Однако, как бы ни был великолепен Амур, который и Чехова в свое время поверг в восторг небывалый, сколько бы ни открывалось здесь чудного, первозданного, — я знаю, что Владимир Григорьевич тайно уже вздыхает по обским ярам, полноводным протокам, озерам, поросшим густущей, как львиные гривы, осокой, тоскует по тымским лесам, по васюганским болотам, где он находился последние годы безвылазно. У него это вроде жажды или легкого голода: будто и сыт уже заморскими блюдами, и пьян от чужого вина, но хочется… какой-нибудь сельди с картошкой.

— Вот и со мной то же самое первые годы происходило, — говорю ему искренне. — Кругом сплошное очарование — и степи, и сопки, и горы, такой же простор немеренный, как и у нас в Сибири, река — одна из самых могучих в мире. Но запахнет весной, после ухода льда, свежим илом, потянет болотцем — и мысленно там уже, где-нибудь на Оби, на стрижином яру… Ветер тебе навстречу, волны шипят у ног, а простору водному нету конца!

— Неужто и ты не привык к этой райской земле? — удивился Гроховский.

— Привык. Но душой не прирос. Стараюсь, а ничего не могу с собой сделать.

— Поедем на новое лето с тобой в Нарым. Посибирячим до посинения пупа!

Он воспел свою родину в лучших полотнах, запечатлел ее нынешний бурный день в листах графики. С первых скважин и первых палаток он там, у нефтяников и геологов, рыбаков и охотников. Москва признала его, и уж шли разговоры о том, чтобы представить художника к ордену…

Мой друг в сорок втором уходил на фронт добровольцем сразу после десятого класса. Когда мы купаемся с ним без одежды, я всякий раз смотрю на его ранение: пуля прошла грудь навылет, счастливо угодила по диафрагме, не задев ни ребер, ни позвоночника. Всю войну он прошел до конца. Я читал его фронтовые письма к матери, сельской учительнице. Любящий сын и юный солдат насмерть стоял за победу, чтобы встретиться с милой родиной, матерью, которые были всегда в нем живы…

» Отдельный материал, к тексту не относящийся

-- ==== Sys2Proof/Laws/KeepPlanner.lean ====
section
/-! SUPPORT.
What each function of Machine/Planner.lean keeps. -/

namespace Sys2Proof.Machine

theorem handMove_keeps {P : State → Prop} (K : Keeps [.axis, .plan, .bta, .bricks] P) {rq : Sys2Proof.Request} {i : Fin 64} {c : MoveCmd} {s : State} (h : P s) :
    Answer.Keeps P (handMove rq i c s) := by
  have K1 := K.sub (as := [.axis, .bta, .bricks]) rfl
  have K2 := K.sub (as := [.plan]) rfl
  unfold handMove
  try dsimp only
  repeat' first
    | with_reducible first
      | assumption
      | refine wakeSlot_keeps K1 ?_
      | refine onPax_keeps K2 ?_
      | exact keep_deny
      | refine keep_done ?_
      | refine keep_fail ?_
      | refine keep_wait ?_
    | exact rfl
    | (dsimp only)


theorem movePosition_keeps {P : State → Prop} (K : Keeps [.axis, .plan, .bta, .bricks] P) {rq : Sys2Proof.Request} {i : Fin 64} {p : Int} {s : State} (h : P s) :
    Answer.Keeps P (movePosition rq i p s) := by
  unfold movePosition
  try dsimp only
  repeat' first
    | with_reducible first
      | assumption
      | refine handMove_keeps K ?_
      | exact keep_deny
      | refine keep_done ?_
      | refine keep_fail ?_
      | refine keep_wait ?_
    | exact rfl
    | split
    | (dsimp only)


theorem opMoveAbs_keeps {P : State → Prop} (K : Keeps [.axis, .plan, .bta, .bricks] P) {rq : Request} {s : State} (h : P s) :
    Answer.Keeps P (opMoveAbs.effect rq s) := by
  unfold opMoveAbs
  try dsimp only
  repeat' first
    | with_reducible first
      | assumption
      | refine movePosition_keeps K ?_
      | exact keep_deny
      | refine keep_done ?_
      | refine keep_fail ?_
      | refine keep_wait ?_
    | exact rfl
    | (dsimp only)


theorem execMoveAbs_keeps {P : State → Prop} (K : Keeps [.pkts, .integ, .axis, .plan, .bta, .bricks, .free] P) {rq : Sys2Proof.Request} {s : State} (h : P s) :
    NextKeeps P (execMoveAbs rq s) := by
  have K1 := K.sub (as := [.pkts, .integ, .free]) rfl
  have K2 := K.sub (as := [.axis, .plan, .bta, .bricks]) rfl
  unfold execMoveAbs
  try dsimp only
  repeat' first
    | with_reducible first
      | assumption
      | refine keep_next ?_
      | refine runCommand_keeps K1 ?_ ?_
      | refine opMoveAbs_keeps K2 ?_
    | exact rfl
    | split
    | (dsimp only)


theorem opMoveRel_keeps {P : State → Prop} (K : Keeps [.axis, .plan, .bta, .bricks] P) {rq : Request} {s : State} (h : P s) :
    Answer.Keeps P (opMoveRel.effect rq s) := by
  unfold opMoveRel
  try dsimp only
  repeat' first
    | with_reducible first
      | assumption
      | refine movePosition_keeps K ?_
      | exact keep_deny
      | refine keep_done ?_
      | refine keep_fail ?_
      | refine keep_wait ?_
    | exact rfl
    | (dsimp only)


theorem execMoveRel_keeps {P : State → Prop} (K : Keeps [.pkts, .integ, .axis, .plan, .bta, .bricks, .free] P) {rq : Sys2Proof.Request} {s : State} (h : P s) :
    NextKeeps P (execMoveRel rq s) := by
  have K1 := K.sub (as := [.pkts, .integ, .free]) rfl
  have K2 := K.sub (as := [.axis, .plan, .bta, .bricks]) rfl
  unfold execMoveRel
  try dsimp only
  repeat' first
    | with_reducible first
      | assumption
      | refine keep_next ?_
      | refine runCommand_keeps K1 ?_ ?_
      | refine opMoveRel_keeps K2 ?_
    | exact rfl
    | split
    | (dsimp only)


theorem opJog_keeps {P : State → Prop} (K : Keeps [.axis, .plan, .bta, .bricks] P) {rq : Request} {s : State} (h : P s) :
    Answer.Keeps P (opJog.effect rq s) := by
  unfold opJog
  try dsimp only
  repeat' first
    | with_reducible first
      | assumption
      | refine handMove_keeps K ?_
      | exact keep_deny
      | refine keep_done ?_
      | refine keep_fail ?_
      | refine keep_wait ?_
    | exact rfl
    | split
    | (dsimp only)


theorem execJog_keeps {P : State → Prop} (K : Keeps [.pkts, .integ, .axis, .plan, .bta, .bricks, .free] P) {rq : Sys2Proof.Request} {s : State} (h : P s) :
    NextKeeps P (execJog rq s) := by
  have K1 := K.sub (as := [.pkts, .integ, .free]) rfl
  have K2 := K.sub (as := [.axis, .plan, .bta, .bricks]) rfl
  unfold execJog
  try dsimp only
  repeat' first
    | with_reducible first
      | assumption
      | refine keep_next ?_
      | refine runCommand_keeps K1 ?_ ?_
      | refine opJog_keeps K2 ?_
    | exact rfl
    | split
    | (dsimp only)


theorem opStop_keeps {P : State → Prop} (K : Keeps [.plan] P) {rq : Request} {s : State} (h : P s) :
    Answer.Keeps P (opStop.effect rq s) := by
  have hs : ∀ (l : List (Fin 64)) m, P (l.foldl (fun s i => if stoppable i s then requestStop i m s else s) s) := by
    intro l m
    refine keep_foldl (P := P) (fun t i ht => ?_) h
    exact keep_ite (P := P) (requestStop_keeps K ht) ht
  have hg : ∀ (l : List (Fin 16)) m t, P t → P (l.foldl (fun s g =>
      if s.plan.grp[g].running && s.plan.grp[g].activity != 4 then requestGroupStop g m s else s) t) := by
    intro l m t ht
    refine keep_foldl (P := P) (fun t i ht => ?_) ht
    exact keep_ite (P := P) (requestGroupStop_keeps K ht) ht
  unfold opStop
  dsimp only
  with_reducible refine keep_ite_answer (P := P) ?_ ?_
  · with_reducible refine keep_ite_answer (P := P) ?_ ?_
    · with_reducible exact keep_done (hg _ _ _ (hs _ _))
    · with_reducible exact keep_wait (hg _ _ _ (hs _ _))
  · split
    · exact keep_wait (requestGroupStop_keeps K h)
    · exact keep_ite_answer (keep_wait (requestStop_keeps K h)) (keep_done h)


theorem execStop_keeps {P : State → Prop} (K : Keeps [.pkts, .integ, .plan, .free] P) {rq : Sys2Proof.Request} {s : State} (h : P s) :
    NextKeeps P (execStop rq s) := by
  have K1 := K.sub (as := [.pkts, .integ, .free]) rfl
  have K2 := K.sub (as := [.plan]) rfl
  unfold execStop
  try dsimp only
  repeat' first
    | with_reducible first
      | assumption
      | refine keep_next ?_
      | refine runCommand_keeps K1 ?_ ?_
      | refine opStop_keeps K2 ?_
    | exact rfl
    | split
    | (dsimp only)


theorem opPlanAxisConfig_keeps {P : State → Prop} (K : Keeps [.plan] P) {rq : Request} {s : State} (h : P s) :
    Answer.Keeps P (opPlanAxisConfig.effect rq s) := by
  unfold opPlanAxisConfig
  try dsimp only
  repeat' first
    | with_reducible first
      | assumption
      | refine onPax_keeps K ?_
      | refine keep_ite (P := P) ?_ ?_
      | refine keep_ite_answer ?_ ?_
      | exact keep_deny
      | refine keep_done ?_
      | refine keep_fail ?_
      | refine keep_wait ?_
    | exact rfl
    | split
    | (dsimp only)


theorem execPlanAxisConfig_keeps {P : State → Prop} (K : Keeps [.pkts, .integ, .plan, .free] P) {rq : Sys2Proof.Request} {s : State} (h : P s) :
    NextKeeps P (execPlanAxisConfig rq s) := by
  have K1 := K.sub (as := [.pkts, .integ, .free]) rfl
  have K2 := K.sub (as := [.plan]) rfl
  unfold execPlanAxisConfig
  try dsimp only
  repeat' first
    | with_reducible first
      | assumption
      | refine keep_next ?_
      | refine runCommand_keeps K1 ?_ ?_
      | refine opPlanAxisConfig_keeps K2 ?_
    | exact rfl
    | split
    | (dsimp only)


theorem opSegmentAppend_keeps {P : State → Prop} (K : Keeps [.plan] P) {rq : Request} {s : State} (h : P s) :
    Answer.Keeps P (opSegmentAppend.effect rq s) := by
  unfold opSegmentAppend
  try dsimp only
  repeat' first
    | with_reducible first
      | assumption
      | refine onPgrp_keeps K ?_
      | refine keep_ite (P := P) ?_ ?_
      | refine keep_ite_answer ?_ ?_
      | exact keep_deny
      | refine keep_done ?_
      | refine keep_fail ?_
      | refine keep_wait ?_
    | exact rfl
    | split
    | (dsimp only)


theorem execSegmentAppend_keeps {P : State → Prop} (K : Keeps [.pkts, .integ, .plan, .free] P) {rq : Sys2Proof.Request} {s : State} (h : P s) :
    NextKeeps P (execSegmentAppend rq s) := by
  have K1 := K.sub (as := [.pkts, .integ, .free]) rfl
  have K2 := K.sub (as := [.plan]) rfl
  unfold execSegmentAppend
  try dsimp only
  repeat' first
    | with_reducible first
      | assumption
      | refine keep_next ?_
      | refine runCommand_keeps K1 ?_ ?_
      | refine opSegmentAppend_keeps K2 ?_
    | exact rfl
    | split
    | (dsimp only)


theorem opGroupDefine_keeps {P : State → Prop} (K : Keeps [.plan] P) {rq : Request} {s : State} (h : P s) :
    Answer.Keeps P (opGroupDefine.effect rq s) := by
  unfold opGroupDefine
  try dsimp only
  repeat' first
    | with_reducible first
      | assumption
      | refine storeRelease_keeps K ?_
      | refine onPgrp_keeps K ?_
      | refine storeAllocate_keeps K ?_ _ ‹_›
      | refine keep_ite (P := P) ?_ ?_
      | refine keep_ite_answer ?_ ?_
      | exact keep_deny
      | refine keep_done ?_
      | refine keep_fail ?_
      | refine keep_wait ?_
    | exact rfl
    | split
    | (dsimp only)


theorem execGroupDefine_keeps {P : State → Prop} (K : Keeps [.pkts, .integ, .plan, .free] P) {rq : Sys2Proof.Request} {s : State} (h : P s) :
    NextKeeps P (execGroupDefine rq s) := by
  have K1 := K.sub (as := [.pkts, .integ, .free]) rfl
  have K2 := K.sub (as := [.plan]) rfl
  unfold execGroupDefine
  try dsimp only
  repeat' first
    | with_reducible first
      | assumption
      | refine keep_next ?_
      | refine runCommand_keeps K1 ?_ ?_
      | refine opGroupDefine_keeps K2 ?_
    | exact rfl
    | split
    | (dsimp only)


theorem opGroupStart_keeps {P : State → Prop} (K : Keeps [.plan] P) {rq : Request} {s : State} (h : P s) :
    Answer.Keeps P (opGroupStart.effect rq s) := by
  unfold opGroupStart
  try dsimp only
  repeat' first
    | with_reducible first
      | assumption
      | refine onPgrp_keeps K ?_
      | refine keep_ite (P := P) ?_ ?_
      | refine keep_ite_answer ?_ ?_
      | exact keep_deny
      | refine keep_done ?_
      | refine keep_fail ?_
      | refine keep_wait ?_
    | exact rfl
    | split
    | (dsimp only)


theorem execGroupStart_keeps {P : State → Prop} (K : Keeps [.pkts, .integ, .plan, .free] P) {rq : Sys2Proof.Request} {s : State} (h : P s) :
    NextKeeps P (execGroupStart rq s) := by
  have K1 := K.sub (as := [.pkts, .integ, .free]) rfl
  have K2 := K.sub (as := [.plan]) rfl
  unfold execGroupStart
  try dsimp only
  repeat' first
    | with_reducible first
      | assumption
      | refine keep_next ?_
      | refine runCommand_keeps K1 ?_ ?_
      | refine opGroupStart_keeps K2 ?_
    | exact rfl
    | split
    | (dsimp only)


theorem opGroupResume_keeps {P : State → Prop} (K : Keeps [.plan] P) {rq : Request} {s : State} (h : P s) :
    Answer.Keeps P (opGroupResume.effect rq s) := by
  unfold opGroupResume
  try dsimp only
  repeat' first
    | with_reducible first
      | assumption
      | refine onPgrp_keeps K ?_
      | refine keep_ite (P := P) ?_ ?_
      | refine keep_ite_answer ?_ ?_
      | exact keep_deny
      | refine keep_done ?_
      | refine keep_fail ?_
      | refine keep_wait ?_
    | exact rfl
    | split
    | (dsimp only)


theorem execGroupResume_keeps {P : State → Prop} (K : Keeps [.pkts, .integ, .plan, .free] P) {rq : Sys2Proof.Request} {s : State} (h : P s) :
    NextKeeps P (execGroupResume rq s) := by
  have K1 := K.sub (as := [.pkts, .integ, .free]) rfl
  have K2 := K.sub (as := [.plan]) rfl
  unfold execGroupResume
  try dsimp only
  repeat' first
    | with_reducible first
      | assumption
      | refine keep_next ?_
      | refine runCommand_keeps K1 ?_ ?_
      | refine opGroupResume_keeps K2 ?_
    | exact rfl
    | split
    | (dsimp only)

Давно он рассказывал мне, как пришел после фронта в Большие Подъельники — село в стороне от дорог, от реки, но зато вблизи озера, где водилась рыба, гнездились во множестве утки. К концу лета по заозерью прятались подлетыши кряквы и шилохвости, свиязя и соксуна. Радостью было, шагая с покоса, видеть, как перелетают утиные выводки, тяжело шлепаются в затопленную траву. А поздней осенью водная гладь пестрела нырками: гоголи, чернядь, лутки сбивались густо в закрайках озер.

Тайга хранила покой села. Кедры стояли, облитые сизыми шишками, от смолы и травных настоев щекотало в ноздрях. Вольно, покойно — ни лишнего шума, ни выкрика. Тогда как-то все берегли: до срока, сырыми, орехи не трогали, не будоражили уток не вовремя. Старики неусыпно следили за порядками, ими же заведенными…

Владимир Григорьевич дышал и не мог надышаться, смотрел и не мог насмотреться. В октябре, на холодной рассветной заре, начинали по гривам, в бору, гулкий свой лай собаки. На вершинах высоких елей усаживались черными копнами глухари. Несметные стаи тетеревов обсыпали березы и сосны у хлебных полей. Белки проворно сновали по сучьям, и было их тоже много. Выстрелы в разных концах отдавались в бору. Что за дивное время, эта пора поздней осени! Гроховский везде успевал — и дома устроить дела, и обежать округу с ружьем, и погулять с залихватскою удалью, и «продружить» до коровьего рева поутру, когда пастух уже гонит по длинной улице стадо. Кровь молодая играла, душа была вся нараспашку. Жизнь остро и вкусно пахла… Он отсюда уехал учиться в Казань и вернулся назад через годы.